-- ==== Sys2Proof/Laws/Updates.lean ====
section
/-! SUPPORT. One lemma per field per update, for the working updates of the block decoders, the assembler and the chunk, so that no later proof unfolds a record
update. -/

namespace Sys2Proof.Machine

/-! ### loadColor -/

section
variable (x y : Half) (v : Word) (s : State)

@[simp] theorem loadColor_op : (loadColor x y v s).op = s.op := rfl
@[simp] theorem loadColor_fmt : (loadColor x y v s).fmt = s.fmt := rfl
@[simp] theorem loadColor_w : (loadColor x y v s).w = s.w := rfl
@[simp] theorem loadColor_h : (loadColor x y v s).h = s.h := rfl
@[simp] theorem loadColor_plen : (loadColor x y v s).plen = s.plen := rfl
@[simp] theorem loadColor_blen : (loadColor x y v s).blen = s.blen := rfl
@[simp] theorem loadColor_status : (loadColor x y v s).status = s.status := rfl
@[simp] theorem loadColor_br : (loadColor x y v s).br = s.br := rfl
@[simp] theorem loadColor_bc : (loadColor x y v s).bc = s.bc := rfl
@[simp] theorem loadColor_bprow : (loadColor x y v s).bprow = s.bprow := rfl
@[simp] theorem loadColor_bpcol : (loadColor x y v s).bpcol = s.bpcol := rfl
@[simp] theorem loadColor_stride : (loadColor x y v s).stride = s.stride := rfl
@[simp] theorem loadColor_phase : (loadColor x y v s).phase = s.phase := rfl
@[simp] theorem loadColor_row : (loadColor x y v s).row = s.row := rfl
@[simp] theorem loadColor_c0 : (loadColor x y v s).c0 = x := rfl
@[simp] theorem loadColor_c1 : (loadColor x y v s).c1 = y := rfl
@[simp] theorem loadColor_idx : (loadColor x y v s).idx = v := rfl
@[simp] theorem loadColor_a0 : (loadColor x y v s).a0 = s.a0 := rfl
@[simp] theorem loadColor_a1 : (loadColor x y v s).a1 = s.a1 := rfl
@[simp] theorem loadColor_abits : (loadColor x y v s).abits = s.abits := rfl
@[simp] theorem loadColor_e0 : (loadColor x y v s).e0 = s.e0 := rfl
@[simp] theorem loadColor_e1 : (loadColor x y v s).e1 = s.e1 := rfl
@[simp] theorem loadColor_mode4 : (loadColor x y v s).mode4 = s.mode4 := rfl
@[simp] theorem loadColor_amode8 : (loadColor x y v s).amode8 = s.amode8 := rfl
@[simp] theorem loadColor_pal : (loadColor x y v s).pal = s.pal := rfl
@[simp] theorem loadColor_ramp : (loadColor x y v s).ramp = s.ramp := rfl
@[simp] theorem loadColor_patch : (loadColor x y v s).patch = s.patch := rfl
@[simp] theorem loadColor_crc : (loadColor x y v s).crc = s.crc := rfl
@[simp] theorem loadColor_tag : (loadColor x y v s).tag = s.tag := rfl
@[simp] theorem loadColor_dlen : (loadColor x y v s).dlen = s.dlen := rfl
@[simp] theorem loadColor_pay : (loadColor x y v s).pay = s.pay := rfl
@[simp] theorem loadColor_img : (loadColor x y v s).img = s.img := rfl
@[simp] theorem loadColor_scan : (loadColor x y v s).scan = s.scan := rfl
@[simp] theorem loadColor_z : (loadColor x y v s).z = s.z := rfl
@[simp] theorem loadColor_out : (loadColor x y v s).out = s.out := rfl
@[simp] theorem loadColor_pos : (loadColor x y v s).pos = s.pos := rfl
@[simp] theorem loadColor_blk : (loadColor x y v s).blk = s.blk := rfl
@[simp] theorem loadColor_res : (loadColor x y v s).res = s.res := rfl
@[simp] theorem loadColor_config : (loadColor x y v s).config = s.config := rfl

*****

Starting at the first line of the entries above, please extract each line up to and including the line with "variable (x y : Half) (v : Word) (s : State)", unchanged, and add nothing.

-- ==== Sys2Proof/Laws/Updates.lean ====
section
/-! SUPPORT. One lemma per field per update, for the working updates of the block decoders, the assembler and the chunk, so that no later proof unfolds a record
update. -/

namespace Sys2Proof.Machine

/-! ### loadColor -/

section
variable (x y : Half) (v : Word) (s : State)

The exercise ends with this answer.